Provided data:
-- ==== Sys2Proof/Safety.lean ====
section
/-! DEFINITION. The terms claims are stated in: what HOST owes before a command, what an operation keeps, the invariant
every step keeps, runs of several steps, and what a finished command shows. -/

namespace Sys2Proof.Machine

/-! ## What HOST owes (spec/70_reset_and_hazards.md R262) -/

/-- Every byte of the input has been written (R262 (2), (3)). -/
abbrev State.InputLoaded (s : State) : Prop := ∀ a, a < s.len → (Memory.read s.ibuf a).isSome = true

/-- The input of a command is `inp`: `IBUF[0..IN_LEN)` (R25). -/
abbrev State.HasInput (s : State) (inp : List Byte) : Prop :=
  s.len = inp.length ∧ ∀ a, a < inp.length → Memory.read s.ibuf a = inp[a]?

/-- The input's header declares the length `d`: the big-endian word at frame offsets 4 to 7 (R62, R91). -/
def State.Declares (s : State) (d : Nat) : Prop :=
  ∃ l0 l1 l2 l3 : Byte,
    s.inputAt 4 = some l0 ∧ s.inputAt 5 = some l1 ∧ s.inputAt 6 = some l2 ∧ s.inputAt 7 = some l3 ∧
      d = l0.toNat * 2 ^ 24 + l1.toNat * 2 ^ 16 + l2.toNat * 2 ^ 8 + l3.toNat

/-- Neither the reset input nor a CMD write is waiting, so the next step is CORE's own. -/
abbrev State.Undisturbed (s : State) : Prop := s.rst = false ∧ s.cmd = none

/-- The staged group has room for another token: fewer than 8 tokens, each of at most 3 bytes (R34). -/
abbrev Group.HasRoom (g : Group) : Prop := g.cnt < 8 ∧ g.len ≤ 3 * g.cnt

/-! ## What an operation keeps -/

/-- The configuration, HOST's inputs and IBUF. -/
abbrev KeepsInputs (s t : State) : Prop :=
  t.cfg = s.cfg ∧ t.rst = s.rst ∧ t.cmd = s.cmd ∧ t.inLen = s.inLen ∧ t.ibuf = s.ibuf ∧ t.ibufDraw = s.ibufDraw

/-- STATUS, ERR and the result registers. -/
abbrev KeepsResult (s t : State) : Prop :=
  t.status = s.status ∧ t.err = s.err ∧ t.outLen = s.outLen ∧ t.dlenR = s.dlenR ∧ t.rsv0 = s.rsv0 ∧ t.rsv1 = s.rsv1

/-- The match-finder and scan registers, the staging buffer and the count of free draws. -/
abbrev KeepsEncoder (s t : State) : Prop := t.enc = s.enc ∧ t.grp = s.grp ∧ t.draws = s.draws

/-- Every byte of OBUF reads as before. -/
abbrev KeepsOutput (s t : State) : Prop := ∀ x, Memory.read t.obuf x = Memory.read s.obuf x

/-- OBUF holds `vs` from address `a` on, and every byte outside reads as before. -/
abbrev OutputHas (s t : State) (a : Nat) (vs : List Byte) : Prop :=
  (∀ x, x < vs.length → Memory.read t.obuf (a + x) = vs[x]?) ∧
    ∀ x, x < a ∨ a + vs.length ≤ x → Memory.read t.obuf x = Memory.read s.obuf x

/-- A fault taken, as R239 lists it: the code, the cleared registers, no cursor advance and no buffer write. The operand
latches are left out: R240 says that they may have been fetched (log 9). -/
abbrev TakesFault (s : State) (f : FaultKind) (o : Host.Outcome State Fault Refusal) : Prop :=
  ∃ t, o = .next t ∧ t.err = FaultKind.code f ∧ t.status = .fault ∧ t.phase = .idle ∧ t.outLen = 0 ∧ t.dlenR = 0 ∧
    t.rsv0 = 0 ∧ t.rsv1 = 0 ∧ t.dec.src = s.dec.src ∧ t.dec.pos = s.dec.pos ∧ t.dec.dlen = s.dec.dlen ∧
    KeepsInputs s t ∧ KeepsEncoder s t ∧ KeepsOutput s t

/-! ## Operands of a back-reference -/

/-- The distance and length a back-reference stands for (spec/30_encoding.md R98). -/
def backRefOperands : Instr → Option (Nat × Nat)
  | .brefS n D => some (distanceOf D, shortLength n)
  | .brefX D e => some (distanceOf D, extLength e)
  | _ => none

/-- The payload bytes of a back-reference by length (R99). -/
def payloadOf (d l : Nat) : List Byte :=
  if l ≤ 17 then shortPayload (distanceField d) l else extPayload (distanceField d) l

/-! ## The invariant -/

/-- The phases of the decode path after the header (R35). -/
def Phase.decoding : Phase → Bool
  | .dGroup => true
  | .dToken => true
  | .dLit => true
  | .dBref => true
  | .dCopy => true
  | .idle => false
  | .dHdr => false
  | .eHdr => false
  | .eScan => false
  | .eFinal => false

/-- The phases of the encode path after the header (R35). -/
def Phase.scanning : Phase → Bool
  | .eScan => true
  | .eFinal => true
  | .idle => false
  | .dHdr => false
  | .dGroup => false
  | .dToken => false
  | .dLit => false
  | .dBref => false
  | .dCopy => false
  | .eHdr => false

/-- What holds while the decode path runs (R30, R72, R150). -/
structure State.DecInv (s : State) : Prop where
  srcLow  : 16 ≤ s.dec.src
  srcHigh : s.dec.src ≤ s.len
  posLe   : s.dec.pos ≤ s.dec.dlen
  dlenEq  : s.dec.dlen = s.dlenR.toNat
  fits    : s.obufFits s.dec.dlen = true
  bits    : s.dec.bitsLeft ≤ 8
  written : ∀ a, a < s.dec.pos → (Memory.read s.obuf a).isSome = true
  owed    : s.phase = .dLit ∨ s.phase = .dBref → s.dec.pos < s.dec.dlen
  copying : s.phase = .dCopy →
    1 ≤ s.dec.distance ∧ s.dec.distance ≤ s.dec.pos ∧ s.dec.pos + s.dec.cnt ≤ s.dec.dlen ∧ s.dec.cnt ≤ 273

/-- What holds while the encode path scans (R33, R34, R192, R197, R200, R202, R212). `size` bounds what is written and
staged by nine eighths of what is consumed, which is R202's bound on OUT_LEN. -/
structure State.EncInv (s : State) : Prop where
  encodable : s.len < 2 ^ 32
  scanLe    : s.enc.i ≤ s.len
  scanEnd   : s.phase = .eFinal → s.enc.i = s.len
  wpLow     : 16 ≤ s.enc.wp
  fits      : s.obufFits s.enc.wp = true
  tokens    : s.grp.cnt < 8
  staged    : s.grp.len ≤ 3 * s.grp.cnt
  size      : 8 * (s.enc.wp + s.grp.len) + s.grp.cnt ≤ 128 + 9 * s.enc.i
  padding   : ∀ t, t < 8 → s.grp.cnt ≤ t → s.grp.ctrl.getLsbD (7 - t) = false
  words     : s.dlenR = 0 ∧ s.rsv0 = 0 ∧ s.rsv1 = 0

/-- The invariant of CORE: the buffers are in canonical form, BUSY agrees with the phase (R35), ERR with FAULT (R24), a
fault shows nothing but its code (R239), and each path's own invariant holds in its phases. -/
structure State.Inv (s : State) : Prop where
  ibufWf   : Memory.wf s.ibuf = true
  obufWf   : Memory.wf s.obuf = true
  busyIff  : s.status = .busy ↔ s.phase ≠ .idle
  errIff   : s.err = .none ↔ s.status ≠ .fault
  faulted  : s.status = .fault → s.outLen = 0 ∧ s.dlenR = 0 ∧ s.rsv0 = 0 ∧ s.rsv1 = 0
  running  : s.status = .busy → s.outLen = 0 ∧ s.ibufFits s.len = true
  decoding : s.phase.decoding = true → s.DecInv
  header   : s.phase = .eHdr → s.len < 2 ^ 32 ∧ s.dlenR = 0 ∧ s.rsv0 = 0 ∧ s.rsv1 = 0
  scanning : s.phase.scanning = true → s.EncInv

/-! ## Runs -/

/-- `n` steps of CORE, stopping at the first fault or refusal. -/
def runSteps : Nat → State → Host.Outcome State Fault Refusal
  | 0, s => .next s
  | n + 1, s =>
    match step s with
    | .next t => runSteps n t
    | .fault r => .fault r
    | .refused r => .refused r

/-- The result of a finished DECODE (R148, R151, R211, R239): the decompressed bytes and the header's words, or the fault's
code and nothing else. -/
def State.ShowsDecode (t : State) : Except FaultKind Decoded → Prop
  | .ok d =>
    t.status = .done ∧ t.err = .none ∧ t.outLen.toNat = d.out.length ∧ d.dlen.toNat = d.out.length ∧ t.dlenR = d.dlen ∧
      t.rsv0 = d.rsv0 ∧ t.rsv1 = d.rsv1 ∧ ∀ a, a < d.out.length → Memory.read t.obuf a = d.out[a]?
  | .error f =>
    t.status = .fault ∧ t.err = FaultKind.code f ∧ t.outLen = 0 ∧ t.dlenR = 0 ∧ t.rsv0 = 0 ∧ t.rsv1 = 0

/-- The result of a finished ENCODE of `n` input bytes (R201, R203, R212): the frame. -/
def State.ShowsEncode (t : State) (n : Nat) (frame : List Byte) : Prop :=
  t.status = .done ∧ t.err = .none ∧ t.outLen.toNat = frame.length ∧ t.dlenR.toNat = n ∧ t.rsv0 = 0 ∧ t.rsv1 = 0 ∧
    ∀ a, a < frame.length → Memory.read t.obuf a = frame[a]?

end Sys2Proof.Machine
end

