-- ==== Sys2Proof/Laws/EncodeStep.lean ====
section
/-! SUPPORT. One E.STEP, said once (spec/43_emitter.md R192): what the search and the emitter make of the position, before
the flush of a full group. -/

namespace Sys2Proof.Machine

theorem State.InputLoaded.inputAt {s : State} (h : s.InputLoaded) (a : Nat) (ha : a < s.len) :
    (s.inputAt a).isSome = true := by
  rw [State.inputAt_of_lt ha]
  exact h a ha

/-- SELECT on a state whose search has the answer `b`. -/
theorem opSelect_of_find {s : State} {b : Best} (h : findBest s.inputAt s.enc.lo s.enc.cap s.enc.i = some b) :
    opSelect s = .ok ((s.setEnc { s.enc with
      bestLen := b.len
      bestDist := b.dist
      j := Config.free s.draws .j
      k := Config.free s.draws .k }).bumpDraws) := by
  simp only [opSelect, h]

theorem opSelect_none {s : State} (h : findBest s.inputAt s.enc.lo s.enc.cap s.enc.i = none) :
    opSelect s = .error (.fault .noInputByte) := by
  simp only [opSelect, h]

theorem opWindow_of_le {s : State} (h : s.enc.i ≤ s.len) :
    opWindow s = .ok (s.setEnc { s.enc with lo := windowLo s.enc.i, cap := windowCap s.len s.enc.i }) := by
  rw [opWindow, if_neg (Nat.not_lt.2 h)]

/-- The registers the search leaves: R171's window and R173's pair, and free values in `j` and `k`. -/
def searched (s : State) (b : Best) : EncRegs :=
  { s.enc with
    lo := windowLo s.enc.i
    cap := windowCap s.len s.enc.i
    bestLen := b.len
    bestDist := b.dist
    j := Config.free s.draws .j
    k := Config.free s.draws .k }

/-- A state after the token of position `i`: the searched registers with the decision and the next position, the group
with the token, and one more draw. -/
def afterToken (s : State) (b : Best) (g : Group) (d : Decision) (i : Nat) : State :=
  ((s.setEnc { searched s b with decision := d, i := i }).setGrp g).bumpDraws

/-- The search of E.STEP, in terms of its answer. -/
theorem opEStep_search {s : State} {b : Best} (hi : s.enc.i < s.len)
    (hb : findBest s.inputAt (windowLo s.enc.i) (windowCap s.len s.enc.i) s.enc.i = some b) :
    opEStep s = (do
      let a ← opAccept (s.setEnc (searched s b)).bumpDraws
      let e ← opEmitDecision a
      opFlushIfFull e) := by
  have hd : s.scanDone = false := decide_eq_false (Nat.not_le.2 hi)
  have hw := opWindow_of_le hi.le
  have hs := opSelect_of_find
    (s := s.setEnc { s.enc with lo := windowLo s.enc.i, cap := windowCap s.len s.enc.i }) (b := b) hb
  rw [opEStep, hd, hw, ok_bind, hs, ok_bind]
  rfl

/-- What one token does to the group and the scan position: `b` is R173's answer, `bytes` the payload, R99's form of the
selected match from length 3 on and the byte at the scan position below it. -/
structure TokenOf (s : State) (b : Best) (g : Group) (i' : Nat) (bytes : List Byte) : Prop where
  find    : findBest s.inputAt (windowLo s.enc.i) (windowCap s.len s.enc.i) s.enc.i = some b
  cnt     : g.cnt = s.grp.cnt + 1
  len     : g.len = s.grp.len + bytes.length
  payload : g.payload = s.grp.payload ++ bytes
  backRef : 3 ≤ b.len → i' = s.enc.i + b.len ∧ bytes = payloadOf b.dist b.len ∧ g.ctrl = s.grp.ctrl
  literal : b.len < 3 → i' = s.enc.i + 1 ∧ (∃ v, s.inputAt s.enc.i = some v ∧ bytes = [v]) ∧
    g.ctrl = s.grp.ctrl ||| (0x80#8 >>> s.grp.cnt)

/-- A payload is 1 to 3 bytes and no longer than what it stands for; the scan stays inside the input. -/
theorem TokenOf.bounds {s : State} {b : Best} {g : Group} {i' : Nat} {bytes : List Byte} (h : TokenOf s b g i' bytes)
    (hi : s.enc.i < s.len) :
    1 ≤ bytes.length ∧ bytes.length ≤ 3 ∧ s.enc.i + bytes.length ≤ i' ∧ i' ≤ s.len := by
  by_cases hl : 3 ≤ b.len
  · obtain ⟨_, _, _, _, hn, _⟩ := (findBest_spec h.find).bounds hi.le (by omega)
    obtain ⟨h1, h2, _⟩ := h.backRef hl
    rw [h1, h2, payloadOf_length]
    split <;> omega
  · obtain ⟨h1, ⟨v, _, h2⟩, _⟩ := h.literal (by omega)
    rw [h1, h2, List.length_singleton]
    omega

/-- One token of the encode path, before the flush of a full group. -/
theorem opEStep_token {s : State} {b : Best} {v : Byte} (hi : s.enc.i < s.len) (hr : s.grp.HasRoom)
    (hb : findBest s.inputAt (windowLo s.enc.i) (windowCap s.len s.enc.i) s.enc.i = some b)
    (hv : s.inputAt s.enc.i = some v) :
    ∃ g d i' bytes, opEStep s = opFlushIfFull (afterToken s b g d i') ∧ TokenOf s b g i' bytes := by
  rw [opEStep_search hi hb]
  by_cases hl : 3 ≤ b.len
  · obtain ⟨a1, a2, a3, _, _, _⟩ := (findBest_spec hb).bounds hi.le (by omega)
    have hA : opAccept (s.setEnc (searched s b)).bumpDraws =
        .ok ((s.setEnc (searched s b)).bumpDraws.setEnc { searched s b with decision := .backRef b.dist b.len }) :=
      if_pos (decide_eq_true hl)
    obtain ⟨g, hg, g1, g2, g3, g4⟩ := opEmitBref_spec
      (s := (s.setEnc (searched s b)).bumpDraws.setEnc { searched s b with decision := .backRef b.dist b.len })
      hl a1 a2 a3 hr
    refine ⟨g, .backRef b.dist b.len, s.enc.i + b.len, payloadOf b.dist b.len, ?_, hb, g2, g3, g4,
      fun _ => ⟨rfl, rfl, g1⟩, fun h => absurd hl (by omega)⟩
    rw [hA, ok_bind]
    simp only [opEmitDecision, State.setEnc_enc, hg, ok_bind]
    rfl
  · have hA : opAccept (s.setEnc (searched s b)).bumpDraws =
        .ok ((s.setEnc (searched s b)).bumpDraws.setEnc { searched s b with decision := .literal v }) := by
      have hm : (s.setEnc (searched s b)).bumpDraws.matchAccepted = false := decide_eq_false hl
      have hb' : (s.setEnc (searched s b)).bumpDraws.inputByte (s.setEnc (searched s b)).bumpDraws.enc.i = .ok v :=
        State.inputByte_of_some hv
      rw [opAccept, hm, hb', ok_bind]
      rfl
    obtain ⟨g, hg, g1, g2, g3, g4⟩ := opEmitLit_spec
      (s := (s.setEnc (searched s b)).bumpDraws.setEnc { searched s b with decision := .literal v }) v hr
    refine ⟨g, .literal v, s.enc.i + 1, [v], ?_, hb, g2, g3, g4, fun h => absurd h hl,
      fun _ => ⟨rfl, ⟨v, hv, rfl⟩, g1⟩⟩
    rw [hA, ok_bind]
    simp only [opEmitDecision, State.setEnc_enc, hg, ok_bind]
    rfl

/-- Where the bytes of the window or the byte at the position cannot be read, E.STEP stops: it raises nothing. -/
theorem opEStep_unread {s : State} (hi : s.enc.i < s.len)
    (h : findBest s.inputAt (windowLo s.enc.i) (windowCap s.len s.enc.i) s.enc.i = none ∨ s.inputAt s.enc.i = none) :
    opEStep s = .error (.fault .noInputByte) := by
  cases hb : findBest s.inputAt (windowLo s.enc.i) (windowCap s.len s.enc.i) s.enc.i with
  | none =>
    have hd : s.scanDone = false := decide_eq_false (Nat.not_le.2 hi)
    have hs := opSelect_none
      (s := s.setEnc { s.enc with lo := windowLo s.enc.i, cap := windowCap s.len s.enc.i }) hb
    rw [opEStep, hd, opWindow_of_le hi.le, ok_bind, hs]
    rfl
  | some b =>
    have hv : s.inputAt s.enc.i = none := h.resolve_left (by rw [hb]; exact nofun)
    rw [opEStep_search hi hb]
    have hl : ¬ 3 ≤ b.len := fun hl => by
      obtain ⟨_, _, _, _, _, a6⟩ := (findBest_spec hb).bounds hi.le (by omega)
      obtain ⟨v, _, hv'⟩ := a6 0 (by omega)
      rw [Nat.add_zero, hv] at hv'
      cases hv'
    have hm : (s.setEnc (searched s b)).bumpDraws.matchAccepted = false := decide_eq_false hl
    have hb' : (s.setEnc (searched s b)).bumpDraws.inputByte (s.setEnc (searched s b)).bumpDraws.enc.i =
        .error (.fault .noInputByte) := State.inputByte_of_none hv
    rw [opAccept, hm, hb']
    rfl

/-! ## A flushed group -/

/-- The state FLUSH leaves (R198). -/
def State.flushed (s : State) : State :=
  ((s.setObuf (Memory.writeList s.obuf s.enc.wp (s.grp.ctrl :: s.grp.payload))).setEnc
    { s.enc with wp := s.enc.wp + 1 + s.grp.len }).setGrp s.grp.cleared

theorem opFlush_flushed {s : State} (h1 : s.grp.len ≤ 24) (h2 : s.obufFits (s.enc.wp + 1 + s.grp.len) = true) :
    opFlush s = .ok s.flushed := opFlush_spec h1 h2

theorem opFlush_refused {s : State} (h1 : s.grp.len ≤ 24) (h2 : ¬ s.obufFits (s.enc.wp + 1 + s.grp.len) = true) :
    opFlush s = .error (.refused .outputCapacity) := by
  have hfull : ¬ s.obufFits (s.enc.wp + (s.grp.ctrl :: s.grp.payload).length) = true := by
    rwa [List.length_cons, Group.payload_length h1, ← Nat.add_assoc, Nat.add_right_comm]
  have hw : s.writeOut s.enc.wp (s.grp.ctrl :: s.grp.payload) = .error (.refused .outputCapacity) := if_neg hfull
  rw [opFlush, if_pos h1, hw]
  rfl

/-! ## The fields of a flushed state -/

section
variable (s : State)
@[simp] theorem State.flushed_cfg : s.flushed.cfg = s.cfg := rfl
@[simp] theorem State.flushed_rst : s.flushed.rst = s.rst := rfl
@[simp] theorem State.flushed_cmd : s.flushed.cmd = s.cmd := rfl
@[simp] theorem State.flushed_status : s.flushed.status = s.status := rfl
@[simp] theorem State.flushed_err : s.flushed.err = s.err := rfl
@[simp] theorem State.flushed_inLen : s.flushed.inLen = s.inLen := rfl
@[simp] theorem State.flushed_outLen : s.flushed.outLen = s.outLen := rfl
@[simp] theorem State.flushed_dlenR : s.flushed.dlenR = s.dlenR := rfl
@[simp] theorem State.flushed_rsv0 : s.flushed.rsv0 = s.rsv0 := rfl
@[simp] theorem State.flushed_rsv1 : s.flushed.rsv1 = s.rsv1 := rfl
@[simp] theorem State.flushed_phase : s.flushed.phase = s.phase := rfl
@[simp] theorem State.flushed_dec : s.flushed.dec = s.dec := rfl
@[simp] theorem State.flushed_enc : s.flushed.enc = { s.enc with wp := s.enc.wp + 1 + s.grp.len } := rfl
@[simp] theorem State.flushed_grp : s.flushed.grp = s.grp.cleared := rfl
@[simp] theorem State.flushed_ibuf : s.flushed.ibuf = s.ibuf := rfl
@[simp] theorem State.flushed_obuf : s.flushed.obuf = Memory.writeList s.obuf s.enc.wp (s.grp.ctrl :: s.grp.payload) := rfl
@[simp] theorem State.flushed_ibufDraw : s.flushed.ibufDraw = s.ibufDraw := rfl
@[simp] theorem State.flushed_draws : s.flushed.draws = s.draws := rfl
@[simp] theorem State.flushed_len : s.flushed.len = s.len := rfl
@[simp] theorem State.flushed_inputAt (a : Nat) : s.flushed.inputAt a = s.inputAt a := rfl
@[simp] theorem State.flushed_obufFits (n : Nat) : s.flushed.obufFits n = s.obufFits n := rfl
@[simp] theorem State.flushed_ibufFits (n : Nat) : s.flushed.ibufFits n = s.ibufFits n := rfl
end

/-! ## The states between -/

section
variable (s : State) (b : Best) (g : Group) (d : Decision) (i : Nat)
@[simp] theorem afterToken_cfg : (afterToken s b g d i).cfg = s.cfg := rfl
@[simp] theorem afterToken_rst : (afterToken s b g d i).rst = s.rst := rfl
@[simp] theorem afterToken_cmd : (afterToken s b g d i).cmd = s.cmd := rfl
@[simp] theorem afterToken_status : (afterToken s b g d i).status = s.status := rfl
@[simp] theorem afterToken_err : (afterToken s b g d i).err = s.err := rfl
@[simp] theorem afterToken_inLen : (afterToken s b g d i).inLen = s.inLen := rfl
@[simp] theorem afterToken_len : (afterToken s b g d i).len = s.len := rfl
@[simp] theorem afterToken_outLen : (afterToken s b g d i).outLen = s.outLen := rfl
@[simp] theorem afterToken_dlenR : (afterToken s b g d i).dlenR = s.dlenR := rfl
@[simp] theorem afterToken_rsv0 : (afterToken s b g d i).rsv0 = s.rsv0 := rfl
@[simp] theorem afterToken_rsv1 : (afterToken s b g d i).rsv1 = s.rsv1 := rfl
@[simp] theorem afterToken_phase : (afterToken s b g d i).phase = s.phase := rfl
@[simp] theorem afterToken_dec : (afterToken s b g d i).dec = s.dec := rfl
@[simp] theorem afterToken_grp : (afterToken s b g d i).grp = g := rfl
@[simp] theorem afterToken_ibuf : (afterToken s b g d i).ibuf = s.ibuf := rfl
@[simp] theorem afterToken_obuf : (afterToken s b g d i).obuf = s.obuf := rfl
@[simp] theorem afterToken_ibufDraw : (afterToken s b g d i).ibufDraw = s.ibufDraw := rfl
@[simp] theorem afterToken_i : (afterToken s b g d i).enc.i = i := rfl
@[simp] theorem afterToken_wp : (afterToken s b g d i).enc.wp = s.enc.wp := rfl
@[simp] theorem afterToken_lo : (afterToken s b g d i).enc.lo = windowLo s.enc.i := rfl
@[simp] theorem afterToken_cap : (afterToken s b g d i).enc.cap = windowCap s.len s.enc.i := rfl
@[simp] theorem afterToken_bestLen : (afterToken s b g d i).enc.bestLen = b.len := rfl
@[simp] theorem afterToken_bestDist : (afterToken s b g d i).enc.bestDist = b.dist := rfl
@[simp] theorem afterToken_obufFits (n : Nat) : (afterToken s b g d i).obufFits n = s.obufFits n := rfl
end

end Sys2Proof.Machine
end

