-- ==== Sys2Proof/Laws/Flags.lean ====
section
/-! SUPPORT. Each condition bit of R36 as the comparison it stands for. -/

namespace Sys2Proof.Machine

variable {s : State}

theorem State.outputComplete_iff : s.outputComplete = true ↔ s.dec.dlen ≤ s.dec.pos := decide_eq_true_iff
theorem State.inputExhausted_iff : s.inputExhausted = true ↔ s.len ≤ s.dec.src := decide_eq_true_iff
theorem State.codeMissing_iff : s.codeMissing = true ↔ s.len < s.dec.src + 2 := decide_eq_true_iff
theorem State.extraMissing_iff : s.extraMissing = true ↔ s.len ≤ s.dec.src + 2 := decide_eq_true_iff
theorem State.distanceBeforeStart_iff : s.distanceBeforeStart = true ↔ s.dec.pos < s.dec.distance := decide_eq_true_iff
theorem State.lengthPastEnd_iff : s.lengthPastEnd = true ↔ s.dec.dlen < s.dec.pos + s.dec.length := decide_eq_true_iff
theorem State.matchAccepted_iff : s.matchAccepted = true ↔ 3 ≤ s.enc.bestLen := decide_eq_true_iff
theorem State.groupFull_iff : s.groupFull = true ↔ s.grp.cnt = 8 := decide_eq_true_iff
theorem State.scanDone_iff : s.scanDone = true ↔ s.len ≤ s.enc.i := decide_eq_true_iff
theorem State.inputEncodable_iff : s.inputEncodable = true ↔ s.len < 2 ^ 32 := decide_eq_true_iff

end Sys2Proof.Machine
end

Work instruction:
Please give again the lines above between the line holding "s.inputAt a := rfl" and the line holding "i).cfg = s.cfg := rfl", inclusive, exactly as they are and with nothing added.

Answer area:
@[simp] theorem State.flushed_inputAt (a : Nat) : s.flushed.inputAt a = s.inputAt a := rfl
@[simp] theorem State.flushed_obufFits (n : Nat) : s.flushed.obufFits n = s.obufFits n := rfl
@[simp] theorem State.flushed_ibufFits (n : Nat) : s.flushed.ibufFits n = s.ibufFits n := rfl
end

/-! ## The states between -/

section
variable (s : State) (b : Best) (g : Group) (d : Decision) (i : Nat)
@[simp] theorem afterToken_cfg : (afterToken s b g d i).cfg = s.cfg := rfl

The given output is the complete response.